Nonetheless, the tribal nature of Labor is such that anyone crossing the floor even on this vote is unlikely. Unless the newly revived DLP - remember it now has a senator in the parliament - manages to carve off new MPs from disaffected ALP lower house members in a 1950s-style revival of its political fortunes, the carbon tax will become law.

Gillard has managed a remarkable feat in the present parliament. She has negotiated her way towards the introduction of a complex transformative piece of legislation soon to be enacted by a minority government supported by rural independents, a Green and a pokies-focused maverick independent out of Tasmania, all the while enduring record low polling.

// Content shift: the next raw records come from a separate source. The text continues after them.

/-- Writes the exit records of a block, unit by unit (R293), as a copy writes (R243): after an error it starts no further unit, and an
error on a remote operation ends the context. Whether it has done. -/
def writeExits (block : Nat) : Nat → State → Bool × State
  | 0, s => (true, s)
  | n + 1, s =>
    match s.block? block with
    | none => (true, s)
    | some b =>
      match (exitUnits s b)[b.written]? with
      | none => (true, s)
      | some (a, bs) =>
        match alone (.engine block) (writeAccess (.engine block) b.ctx b.die a 0 16 (fun s => mainWrite s b.ctx b.die a bs none) s) with
        | (.done _, s) => writeExits block n (s.modBlock block fun x => { x with written := x.written + 1 })
        | (.remote d k, s) => (true, remoteEnd b.ctx d a k s)
        | (r, s) => if r.waits then (false, s) else (true, logDispatch b.ctx a 5 b.die s)

/-- Whether operations of a block are still in the engines (R172). -/
def blockBusy (s : State) (b : Nat) : Bool :=
  tany s.ops (fun _ o => o.block == some b) || tany s.sfu (fun _ o => o.block == some b) ||
  tany s.copies (fun _ c => c.block == some b) || tany s.tops (fun _ t => t.block == b)

/-- A die share whose last block is DONE gives its window back (R173), and an armed snapshot it decides cuts at that instant (R392). -/
def endShare (share : Nat) (s : State) : State :=
  match s.share? share with
  | none => s
  | some h =>
    if (s.blocks.filter fun b => b.2.share == share && b.2.st == .done).length = h.nblocks then
      cutShare h.die share (s.setShare share { h with ended := true })
    else s

/-- BLOCK_END (R172, R184, R293): the pending work of an ENDING block has landed; its buffered stores are published, its
exit records written, and it is DONE. -/
def execBlockEnd (block : Nat) (s : State) : Outcome :=
  match s.block? block with
  | none => .next s
  | some b =>
    if b.st != .ending || blockBusy s block then .next s
    else
      let s := if b.pub.isEmpty then s else publish block s
      match writeExits block ((exitUnits s b).length + 1) s with
      | (false, s) => .next s
      | (true, s) => .next (settleCtx b.ctx (endShare b.share (s.modBlock block fun x => { x with st := .done, stkAt := none })))

/-- The dispatcher adds 1 at a completion counter (R294, R418); a failed access is logged and lost, and an error on a remote operation
ends the context (R339). Whether the kernel is done with it. -/
def addDone (k ctx addr : Nat) (s : State) : Bool × State :=
  if addr = 0 then (true, s)
  else match alone (.engine k)
      (wordAccess (.engine k) ctx 0 addr 0 4 (fun s => mainRmw s ctx 0 addr (fun v => (some (v + 1), 0)) none none) s) with
    | (.done _, s) => (true, s)
    | (.remote d e, s) => (false, remoteEnd ctx d addr e s)
    | (r, s) => if r.waits then (false, s) else (true, logDispatch ctx addr 3 0 s)

/-- Whether main-memory work of a kernel is still to be performed (R294). -/
def kernelBusy (s : State) (k : Nat) : Bool :=
  let ctx := ((s.kernel? k).map Kernel.ctx).getD 0
  (s.blocks.any fun b => b.2.kern == k && (b.2.st != .done || blockBusy s b.1)) ||
  tany s.ops (fun _ o => ((s.warp? o.warp).map fun w => w.kern == k).getD false) ||
  tany s.copies (fun _ c => match c.block, s.warp? c.warp with
    | some _, _ => false
    | none, some w => w.kern == k
    | none, none => c.ctx == ctx)

/-- The kernels that wait for a counter of a context, in the order their entries were taken (R303). -/
def waitersOn (s : State) (ctx addr : Nat) : List Nat :=
  waitingKernels s fun k => k.ctx == ctx && k.launch.deps.any fun d => d.1 == addr

/-- KERNEL_DONE (R294, R303): every effect of the grid is performed; the completion counter gains 1, and kernels that wait
for it are checked at once. -/
def execKernelDone (k : Nat) (s : State) : Outcome :=
  match s.kernel? k with
  | none => .next s
  | some x =>
    if x.st != .draining || kernelBusy s k then .next s
    else match addDone k x.ctx x.launch.done s with
      | (false, s) => .next s
      | (true, s) =>
        let s := { s.setKernel k { x with st := .done } with blocks := tkeep s.blocks fun _ b => b.kern != k }
        let s := settleCtx x.ctx s
        let ws := if x.launch.done = 0 then [] else waitersOn s x.ctx x.launch.done
        .next (checkAll ws s)

end Sys2Proof.Machine
end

They say Gillard is good inside the beltway but all of that is quite something. It's a shame the looming political achievement, which even her opponents acknowledge, is also going to be so politically costly for Labor. By knocking out a smooth transition to someone such as Smith, the introduction of the carbon tax locks Labor into either Gillard or a shift back to Rudd further down the track. No cleanskin could assume the leadership tarnished by a legislated carbon tax: the shift would look sneaky and the cleanskin image wouldn't last.

Which means the window for a shift to anyone other than Rudd will close in a matter of weeks if the carbon tax becomes law. Closing also will be the small window for a Labor recovery ahead of the election, unless pride is swallowed and Rudd is considered. But given he has made no effort to improve relations with the powerbrokers who brought him down, it seems the popular alternative to Gillard has learned nothing about mistakes he made first time around.

Gillard's calculations appear to be personal glory not party glory. If she emulates Paul Keating and survives her low personal numbers as he did from September 1993 (when dissatisfaction with him hit 75 per cent) to the March 1996 election (at which Labor won 49 of 148 seats), the ratio of popularity to seats won will also be emulated. And reforms such as the carbon tax will be unwound by Abbott just as John Howard's unpopular Work Choices laws were unwound by Rudd after he won office in 2007.

It will be a Labor disaster.

But if Gillard survives full term she also moves into the top half of longest serving PMs, at number 13 of 27. Personal glory. But not before more hard work holding this unusual government together for another two years.

The messy battles in minority government don't end with the introduction of the carbon tax. Next is the mining tax, which is becoming a fiscal nightmare for Labor as states up their royalties knowing the new super profits tax includes a federal government commitment to rebate royalty increases paid by miners.

Then the poker machine reforms are upon us. Andrew Wilkie expects the reforms to pass the parliament and if they don't he will withdraw support from the government midway through next year. Negotiating those law changes will make the carbon tax look easy, given the concerns already raised by the rural independents and Labor MPs with strong clubs and pubs in their electorates.

Through each of these battles you can expect the PM's popularity to remain low, the party's primary vote will continue to languish and the opposition will be as ferocious as ever. And we haven't even mentioned the NBN, ongoing construction of which will surely yield stories about waste and mismanagement as occurred during the Building the Education Revolution rollout.

Chaos will be the perception throughout all of this, even if the reality includes deft management inside the beltway by the Prime Minister. And much of what is achieved will simply be unwound by the new government when it comes into power.

Peter van Onselen is a Winthrop professor at the University of Western Australia.